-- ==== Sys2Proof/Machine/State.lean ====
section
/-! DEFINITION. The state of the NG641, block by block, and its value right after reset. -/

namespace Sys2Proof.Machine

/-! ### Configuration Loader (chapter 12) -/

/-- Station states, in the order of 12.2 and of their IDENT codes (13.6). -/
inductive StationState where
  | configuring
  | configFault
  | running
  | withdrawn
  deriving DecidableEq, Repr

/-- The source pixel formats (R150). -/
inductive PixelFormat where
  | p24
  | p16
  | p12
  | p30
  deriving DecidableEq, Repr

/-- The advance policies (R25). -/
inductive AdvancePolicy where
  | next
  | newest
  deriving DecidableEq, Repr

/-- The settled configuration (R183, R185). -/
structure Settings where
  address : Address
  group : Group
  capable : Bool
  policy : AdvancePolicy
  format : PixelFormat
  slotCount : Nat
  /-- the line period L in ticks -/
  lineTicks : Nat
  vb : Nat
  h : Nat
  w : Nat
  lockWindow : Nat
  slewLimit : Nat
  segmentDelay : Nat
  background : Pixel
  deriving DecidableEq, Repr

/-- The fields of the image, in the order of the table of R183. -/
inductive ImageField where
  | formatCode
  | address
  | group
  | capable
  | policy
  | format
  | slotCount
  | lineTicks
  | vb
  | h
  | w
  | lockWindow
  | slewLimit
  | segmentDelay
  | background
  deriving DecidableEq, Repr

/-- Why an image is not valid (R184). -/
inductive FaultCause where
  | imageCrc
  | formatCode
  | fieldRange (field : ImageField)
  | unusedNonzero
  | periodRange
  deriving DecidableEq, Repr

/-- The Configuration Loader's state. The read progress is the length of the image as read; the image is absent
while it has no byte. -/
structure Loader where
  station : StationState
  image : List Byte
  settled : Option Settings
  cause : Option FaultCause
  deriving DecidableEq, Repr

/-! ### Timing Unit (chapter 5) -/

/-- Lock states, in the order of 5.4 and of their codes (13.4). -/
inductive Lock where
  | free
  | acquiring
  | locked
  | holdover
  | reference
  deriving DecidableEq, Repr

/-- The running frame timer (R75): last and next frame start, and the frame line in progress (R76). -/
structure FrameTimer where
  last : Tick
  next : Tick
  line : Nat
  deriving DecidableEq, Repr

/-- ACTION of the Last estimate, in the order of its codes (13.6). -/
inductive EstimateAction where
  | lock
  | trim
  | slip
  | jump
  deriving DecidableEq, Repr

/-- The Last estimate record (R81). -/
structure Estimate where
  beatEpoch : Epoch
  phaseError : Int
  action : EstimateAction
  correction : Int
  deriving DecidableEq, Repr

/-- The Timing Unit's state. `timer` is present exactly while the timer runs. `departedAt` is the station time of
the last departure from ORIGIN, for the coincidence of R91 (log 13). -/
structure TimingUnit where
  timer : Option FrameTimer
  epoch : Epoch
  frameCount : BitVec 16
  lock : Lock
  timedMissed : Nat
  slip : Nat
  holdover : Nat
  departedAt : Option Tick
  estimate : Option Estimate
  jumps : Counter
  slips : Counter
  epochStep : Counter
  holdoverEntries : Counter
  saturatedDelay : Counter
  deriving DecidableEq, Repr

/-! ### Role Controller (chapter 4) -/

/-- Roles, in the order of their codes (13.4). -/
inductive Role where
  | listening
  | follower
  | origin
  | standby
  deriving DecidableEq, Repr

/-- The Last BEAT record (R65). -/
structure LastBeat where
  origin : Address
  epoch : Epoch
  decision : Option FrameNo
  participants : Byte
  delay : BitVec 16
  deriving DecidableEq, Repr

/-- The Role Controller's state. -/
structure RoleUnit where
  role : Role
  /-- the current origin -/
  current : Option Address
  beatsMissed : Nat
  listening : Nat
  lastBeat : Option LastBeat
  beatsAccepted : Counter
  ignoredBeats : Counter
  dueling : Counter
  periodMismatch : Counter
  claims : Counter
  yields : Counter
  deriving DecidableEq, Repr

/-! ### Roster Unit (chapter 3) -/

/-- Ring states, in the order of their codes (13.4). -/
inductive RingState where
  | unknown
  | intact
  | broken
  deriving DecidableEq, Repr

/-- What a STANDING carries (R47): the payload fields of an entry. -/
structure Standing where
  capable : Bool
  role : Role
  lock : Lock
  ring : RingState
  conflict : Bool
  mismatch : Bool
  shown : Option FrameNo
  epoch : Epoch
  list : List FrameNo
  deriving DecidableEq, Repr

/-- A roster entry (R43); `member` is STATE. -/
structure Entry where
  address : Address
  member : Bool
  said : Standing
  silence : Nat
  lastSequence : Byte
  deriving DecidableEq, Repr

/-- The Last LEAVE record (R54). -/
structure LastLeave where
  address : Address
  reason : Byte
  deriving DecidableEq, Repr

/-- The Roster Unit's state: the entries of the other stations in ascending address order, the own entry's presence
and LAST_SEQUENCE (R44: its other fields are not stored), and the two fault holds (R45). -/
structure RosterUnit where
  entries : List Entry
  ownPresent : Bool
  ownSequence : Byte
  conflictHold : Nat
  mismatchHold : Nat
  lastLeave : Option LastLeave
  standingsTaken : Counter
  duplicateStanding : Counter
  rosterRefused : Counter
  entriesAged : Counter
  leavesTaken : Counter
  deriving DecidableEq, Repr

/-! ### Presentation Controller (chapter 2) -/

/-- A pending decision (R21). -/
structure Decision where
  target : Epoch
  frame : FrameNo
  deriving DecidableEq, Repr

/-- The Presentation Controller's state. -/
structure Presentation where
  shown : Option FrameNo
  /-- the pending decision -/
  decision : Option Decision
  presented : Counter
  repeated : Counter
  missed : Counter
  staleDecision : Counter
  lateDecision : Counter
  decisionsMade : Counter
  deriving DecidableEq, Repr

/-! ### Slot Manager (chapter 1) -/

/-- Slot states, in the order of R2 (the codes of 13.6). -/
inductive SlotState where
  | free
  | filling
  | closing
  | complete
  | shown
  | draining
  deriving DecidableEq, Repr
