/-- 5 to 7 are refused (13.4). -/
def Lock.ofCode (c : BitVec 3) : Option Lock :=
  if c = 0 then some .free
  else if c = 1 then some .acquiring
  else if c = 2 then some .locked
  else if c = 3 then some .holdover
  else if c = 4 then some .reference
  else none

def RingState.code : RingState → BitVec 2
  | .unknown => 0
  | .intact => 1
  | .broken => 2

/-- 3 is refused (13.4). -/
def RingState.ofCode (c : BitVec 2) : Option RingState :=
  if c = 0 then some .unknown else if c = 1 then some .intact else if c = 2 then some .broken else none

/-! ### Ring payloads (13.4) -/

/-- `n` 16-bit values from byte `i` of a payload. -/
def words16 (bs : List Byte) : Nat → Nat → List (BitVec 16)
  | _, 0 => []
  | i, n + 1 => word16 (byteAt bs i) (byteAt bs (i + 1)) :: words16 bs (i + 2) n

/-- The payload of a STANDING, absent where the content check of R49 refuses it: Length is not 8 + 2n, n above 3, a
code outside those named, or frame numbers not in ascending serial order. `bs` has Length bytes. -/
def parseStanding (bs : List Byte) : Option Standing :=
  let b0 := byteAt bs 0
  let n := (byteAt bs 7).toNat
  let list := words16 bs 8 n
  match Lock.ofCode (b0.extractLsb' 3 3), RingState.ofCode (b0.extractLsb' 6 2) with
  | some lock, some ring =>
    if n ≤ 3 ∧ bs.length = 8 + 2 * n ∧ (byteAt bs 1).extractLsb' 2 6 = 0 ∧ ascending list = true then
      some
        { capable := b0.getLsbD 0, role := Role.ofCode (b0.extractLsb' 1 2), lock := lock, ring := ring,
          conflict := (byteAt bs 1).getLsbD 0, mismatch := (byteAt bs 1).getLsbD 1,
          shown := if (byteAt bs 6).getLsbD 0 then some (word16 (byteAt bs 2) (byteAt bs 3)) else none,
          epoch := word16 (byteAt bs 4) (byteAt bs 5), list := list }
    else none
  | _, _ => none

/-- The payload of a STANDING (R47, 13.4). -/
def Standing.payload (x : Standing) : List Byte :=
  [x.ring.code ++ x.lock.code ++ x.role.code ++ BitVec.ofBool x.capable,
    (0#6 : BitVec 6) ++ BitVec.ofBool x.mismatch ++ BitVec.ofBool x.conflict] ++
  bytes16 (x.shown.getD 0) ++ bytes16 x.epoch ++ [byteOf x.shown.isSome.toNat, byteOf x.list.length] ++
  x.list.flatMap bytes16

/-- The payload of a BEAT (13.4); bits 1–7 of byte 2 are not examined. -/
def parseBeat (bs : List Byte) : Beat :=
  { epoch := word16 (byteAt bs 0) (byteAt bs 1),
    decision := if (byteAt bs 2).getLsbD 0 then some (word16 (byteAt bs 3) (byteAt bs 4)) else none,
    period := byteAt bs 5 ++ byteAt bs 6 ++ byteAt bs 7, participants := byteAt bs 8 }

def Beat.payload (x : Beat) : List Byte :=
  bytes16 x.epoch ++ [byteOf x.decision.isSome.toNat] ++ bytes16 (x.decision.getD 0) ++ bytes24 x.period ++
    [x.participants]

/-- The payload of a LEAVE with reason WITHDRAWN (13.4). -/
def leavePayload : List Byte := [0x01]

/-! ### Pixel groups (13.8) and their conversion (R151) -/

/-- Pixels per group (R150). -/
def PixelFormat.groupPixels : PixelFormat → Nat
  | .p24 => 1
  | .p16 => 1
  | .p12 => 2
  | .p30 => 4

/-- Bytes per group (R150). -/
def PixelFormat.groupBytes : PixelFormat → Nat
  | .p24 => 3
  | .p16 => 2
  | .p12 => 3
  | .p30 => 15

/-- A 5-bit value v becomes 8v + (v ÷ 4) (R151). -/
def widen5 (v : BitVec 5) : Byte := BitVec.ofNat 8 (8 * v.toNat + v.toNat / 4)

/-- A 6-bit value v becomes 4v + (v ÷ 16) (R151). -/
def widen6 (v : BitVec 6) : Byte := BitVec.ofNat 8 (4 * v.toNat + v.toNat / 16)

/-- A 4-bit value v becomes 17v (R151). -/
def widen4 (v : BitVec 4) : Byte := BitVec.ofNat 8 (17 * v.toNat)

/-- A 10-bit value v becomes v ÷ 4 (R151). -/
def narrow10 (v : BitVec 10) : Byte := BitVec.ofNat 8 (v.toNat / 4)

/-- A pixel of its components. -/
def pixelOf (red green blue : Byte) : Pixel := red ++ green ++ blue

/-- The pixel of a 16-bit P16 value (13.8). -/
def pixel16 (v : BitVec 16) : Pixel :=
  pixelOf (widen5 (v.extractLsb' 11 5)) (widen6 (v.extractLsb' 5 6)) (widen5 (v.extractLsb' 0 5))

◇ ◇ ◇ ◇ ◇

● TRY IT: Only a number is wanted here: the tally of lines in the entries that include the word "unknown".

● YOUR SOLUTION: 3